What the task asks: Look below for the line that has "structure Mem where". Set down the lines from there through the line that has "(Table 3-4). -/", exactly as written.

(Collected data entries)
----
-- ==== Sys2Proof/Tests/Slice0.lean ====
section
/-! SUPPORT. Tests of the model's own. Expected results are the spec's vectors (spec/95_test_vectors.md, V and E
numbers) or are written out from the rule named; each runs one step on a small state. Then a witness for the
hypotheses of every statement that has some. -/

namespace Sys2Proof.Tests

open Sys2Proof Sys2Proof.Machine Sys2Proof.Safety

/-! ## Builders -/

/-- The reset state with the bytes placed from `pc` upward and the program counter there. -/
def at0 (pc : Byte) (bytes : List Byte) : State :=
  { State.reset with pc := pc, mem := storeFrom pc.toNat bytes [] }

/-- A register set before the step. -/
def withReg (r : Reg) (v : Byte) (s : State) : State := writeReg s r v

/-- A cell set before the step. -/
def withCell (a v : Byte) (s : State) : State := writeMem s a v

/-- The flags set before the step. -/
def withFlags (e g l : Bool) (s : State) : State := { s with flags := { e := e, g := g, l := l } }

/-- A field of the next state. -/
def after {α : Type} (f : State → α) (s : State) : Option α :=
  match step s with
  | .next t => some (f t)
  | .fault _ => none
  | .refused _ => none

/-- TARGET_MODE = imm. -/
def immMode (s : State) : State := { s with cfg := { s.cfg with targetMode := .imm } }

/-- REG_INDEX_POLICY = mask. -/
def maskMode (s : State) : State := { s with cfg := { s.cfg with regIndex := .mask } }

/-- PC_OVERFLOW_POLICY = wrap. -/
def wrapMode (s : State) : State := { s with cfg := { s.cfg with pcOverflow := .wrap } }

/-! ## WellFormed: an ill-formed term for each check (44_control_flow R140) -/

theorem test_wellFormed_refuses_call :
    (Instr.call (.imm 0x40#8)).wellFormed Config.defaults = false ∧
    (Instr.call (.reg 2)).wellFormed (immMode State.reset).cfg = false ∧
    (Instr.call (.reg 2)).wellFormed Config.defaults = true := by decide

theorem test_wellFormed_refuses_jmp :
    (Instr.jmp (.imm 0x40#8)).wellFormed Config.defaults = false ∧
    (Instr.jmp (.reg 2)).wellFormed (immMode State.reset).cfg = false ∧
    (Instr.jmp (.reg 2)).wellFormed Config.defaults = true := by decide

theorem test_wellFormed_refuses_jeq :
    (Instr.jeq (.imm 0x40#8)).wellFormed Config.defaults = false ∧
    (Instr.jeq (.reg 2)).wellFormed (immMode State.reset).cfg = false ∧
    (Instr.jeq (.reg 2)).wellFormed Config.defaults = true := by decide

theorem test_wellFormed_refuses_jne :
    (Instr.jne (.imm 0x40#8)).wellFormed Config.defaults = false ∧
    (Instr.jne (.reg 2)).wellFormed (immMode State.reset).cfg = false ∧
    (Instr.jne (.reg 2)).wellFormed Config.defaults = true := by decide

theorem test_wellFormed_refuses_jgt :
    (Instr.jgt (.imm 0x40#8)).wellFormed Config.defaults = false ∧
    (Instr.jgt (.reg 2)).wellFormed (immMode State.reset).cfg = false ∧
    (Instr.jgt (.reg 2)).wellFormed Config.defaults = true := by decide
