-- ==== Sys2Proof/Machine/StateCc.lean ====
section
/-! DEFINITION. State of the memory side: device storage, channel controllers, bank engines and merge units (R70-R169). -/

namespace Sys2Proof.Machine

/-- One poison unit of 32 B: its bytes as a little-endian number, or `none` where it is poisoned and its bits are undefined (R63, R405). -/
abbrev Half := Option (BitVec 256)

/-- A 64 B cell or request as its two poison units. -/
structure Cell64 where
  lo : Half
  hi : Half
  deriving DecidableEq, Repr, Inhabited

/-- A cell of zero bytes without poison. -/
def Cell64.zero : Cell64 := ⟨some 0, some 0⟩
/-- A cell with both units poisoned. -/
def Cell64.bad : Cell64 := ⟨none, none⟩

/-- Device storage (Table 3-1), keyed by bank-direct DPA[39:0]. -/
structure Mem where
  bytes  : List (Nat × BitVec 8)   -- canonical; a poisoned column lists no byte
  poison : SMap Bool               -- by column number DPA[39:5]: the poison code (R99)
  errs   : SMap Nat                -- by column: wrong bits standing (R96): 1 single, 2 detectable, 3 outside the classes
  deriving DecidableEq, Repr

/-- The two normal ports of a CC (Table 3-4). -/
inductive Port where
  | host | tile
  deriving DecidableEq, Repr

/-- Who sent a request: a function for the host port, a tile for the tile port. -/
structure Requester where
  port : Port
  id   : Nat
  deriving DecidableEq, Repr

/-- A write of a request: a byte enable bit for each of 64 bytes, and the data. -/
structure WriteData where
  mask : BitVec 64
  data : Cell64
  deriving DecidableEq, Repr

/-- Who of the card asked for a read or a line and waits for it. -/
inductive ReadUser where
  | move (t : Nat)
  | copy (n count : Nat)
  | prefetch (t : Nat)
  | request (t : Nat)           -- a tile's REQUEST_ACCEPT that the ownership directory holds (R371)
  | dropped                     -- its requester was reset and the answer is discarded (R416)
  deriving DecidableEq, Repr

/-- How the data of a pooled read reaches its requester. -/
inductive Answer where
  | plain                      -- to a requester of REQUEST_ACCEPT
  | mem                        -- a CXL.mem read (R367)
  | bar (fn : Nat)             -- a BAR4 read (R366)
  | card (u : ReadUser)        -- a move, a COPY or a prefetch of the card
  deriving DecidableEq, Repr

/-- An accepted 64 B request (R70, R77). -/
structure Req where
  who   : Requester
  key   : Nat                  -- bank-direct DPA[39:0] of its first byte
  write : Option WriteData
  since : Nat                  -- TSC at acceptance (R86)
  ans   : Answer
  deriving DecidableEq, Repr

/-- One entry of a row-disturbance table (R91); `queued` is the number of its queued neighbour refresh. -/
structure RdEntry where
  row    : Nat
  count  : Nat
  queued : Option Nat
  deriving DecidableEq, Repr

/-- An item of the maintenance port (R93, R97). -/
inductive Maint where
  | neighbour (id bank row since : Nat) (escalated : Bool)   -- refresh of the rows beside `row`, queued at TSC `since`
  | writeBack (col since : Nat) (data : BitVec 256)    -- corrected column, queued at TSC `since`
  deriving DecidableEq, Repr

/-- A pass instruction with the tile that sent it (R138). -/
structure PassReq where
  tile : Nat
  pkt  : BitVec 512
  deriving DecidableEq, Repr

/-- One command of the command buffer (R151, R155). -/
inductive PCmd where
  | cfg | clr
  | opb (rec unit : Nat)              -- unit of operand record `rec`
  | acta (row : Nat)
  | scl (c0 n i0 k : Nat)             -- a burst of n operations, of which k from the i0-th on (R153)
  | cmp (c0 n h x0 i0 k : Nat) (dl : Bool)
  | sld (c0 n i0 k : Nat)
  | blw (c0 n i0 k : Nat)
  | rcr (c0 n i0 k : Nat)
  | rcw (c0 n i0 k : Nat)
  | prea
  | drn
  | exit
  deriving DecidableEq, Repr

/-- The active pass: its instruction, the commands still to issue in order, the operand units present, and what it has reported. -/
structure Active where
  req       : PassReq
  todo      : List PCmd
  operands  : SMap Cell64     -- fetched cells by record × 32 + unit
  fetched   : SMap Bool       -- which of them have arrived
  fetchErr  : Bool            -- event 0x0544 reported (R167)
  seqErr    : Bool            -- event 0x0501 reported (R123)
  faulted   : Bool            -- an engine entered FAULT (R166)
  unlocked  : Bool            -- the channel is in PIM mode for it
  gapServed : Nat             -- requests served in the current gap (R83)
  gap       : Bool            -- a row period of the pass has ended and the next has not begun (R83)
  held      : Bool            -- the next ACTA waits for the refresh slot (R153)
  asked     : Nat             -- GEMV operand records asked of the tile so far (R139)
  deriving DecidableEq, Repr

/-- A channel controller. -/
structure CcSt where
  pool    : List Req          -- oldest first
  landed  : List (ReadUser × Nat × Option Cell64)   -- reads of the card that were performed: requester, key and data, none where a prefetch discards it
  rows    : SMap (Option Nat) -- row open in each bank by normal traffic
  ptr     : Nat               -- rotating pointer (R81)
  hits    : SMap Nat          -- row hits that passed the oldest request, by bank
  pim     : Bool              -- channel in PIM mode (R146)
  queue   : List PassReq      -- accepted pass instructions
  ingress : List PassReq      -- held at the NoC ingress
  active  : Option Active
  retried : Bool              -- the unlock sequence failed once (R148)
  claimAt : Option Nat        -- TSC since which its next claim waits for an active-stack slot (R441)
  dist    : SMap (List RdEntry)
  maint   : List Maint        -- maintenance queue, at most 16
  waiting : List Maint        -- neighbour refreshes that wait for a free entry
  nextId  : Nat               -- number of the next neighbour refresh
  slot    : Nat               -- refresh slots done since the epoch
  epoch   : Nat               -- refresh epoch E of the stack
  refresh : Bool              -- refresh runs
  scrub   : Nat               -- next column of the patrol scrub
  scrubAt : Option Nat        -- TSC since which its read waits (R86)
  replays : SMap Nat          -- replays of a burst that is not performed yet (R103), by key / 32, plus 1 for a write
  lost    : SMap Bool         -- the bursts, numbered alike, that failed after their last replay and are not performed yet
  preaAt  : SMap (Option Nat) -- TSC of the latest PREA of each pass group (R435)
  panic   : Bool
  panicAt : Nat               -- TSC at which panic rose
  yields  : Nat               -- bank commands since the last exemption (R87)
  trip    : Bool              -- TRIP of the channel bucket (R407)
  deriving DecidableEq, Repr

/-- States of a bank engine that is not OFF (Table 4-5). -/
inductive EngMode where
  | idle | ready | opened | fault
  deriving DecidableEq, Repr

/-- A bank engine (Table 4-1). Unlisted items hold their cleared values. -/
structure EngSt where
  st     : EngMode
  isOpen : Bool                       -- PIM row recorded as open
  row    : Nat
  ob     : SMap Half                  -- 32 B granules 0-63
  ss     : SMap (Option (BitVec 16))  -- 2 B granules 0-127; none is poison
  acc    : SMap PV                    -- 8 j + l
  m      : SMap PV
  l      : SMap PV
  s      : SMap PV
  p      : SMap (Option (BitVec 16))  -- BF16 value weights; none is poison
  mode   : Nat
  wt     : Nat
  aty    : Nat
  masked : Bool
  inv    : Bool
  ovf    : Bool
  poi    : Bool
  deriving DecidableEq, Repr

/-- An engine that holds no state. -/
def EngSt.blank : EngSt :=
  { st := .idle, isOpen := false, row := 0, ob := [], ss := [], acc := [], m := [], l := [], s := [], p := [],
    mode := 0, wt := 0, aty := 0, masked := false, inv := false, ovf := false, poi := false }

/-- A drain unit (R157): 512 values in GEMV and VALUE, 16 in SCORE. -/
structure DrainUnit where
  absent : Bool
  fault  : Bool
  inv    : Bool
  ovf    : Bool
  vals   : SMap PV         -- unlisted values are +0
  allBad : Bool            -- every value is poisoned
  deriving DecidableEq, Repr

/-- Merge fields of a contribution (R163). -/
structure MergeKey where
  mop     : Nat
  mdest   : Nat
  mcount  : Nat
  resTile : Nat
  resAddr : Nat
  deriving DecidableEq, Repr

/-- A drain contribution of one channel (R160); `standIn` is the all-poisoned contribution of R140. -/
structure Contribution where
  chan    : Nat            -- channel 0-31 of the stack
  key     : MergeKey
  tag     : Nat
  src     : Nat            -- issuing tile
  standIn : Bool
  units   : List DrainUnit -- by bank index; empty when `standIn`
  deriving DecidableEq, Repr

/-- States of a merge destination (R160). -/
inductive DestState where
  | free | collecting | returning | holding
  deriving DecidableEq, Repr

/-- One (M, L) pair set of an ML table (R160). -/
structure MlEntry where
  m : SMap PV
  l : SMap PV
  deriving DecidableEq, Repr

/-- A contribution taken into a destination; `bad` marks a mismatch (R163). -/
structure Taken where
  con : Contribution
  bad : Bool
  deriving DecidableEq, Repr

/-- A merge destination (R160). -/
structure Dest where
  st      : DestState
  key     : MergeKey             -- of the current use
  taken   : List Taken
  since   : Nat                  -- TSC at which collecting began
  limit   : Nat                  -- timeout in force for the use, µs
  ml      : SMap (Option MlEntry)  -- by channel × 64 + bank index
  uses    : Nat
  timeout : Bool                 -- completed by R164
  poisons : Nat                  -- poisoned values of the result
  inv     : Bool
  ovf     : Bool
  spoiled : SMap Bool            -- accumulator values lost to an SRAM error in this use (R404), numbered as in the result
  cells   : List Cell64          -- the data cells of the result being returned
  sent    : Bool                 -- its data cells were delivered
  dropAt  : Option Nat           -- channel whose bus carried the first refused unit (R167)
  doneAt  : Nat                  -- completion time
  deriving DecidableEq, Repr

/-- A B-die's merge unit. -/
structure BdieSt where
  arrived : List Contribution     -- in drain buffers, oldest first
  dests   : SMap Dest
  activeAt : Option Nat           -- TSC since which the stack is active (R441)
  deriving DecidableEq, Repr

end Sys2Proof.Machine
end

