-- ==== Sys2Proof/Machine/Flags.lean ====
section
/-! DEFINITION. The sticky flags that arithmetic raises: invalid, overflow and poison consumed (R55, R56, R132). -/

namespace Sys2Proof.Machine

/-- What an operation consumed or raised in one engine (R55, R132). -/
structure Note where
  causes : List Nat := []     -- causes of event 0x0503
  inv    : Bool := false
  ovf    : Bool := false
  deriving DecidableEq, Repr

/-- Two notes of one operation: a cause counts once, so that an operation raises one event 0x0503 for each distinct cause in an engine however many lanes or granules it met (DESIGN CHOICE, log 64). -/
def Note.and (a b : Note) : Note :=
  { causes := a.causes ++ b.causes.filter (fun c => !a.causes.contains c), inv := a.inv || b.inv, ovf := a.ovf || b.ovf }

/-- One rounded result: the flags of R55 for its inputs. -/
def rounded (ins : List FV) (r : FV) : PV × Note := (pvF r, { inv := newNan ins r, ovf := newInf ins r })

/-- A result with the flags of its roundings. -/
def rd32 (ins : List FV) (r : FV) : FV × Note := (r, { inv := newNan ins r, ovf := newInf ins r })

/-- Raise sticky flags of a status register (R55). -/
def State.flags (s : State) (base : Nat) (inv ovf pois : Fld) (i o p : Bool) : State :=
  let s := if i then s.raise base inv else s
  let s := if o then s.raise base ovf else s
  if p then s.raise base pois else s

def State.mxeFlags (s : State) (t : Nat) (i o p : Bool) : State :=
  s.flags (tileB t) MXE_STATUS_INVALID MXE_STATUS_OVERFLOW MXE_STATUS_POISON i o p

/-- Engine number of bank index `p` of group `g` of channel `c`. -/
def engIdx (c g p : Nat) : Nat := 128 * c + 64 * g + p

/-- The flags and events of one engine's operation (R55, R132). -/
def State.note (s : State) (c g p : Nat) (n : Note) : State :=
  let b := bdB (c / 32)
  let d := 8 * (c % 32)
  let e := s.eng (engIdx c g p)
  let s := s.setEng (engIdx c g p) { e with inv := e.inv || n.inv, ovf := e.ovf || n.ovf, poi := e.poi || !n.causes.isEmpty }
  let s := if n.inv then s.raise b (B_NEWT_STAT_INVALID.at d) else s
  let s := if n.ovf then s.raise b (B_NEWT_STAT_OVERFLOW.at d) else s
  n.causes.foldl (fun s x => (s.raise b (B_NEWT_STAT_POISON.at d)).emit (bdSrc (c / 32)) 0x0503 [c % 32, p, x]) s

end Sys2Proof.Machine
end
----
Solution for this exercise:
structure Mem where
  bytes  : List (Nat × BitVec 8)   -- canonical; a poisoned column lists no byte
  poison : SMap Bool               -- by column number DPA[39:5]: the poison code (R99)
  errs   : SMap Nat                -- by column: wrong bits standing (R96): 1 single, 2 detectable, 3 outside the classes
  deriving DecidableEq, Repr

/-- The two normal ports of a CC (Table 3-4). -/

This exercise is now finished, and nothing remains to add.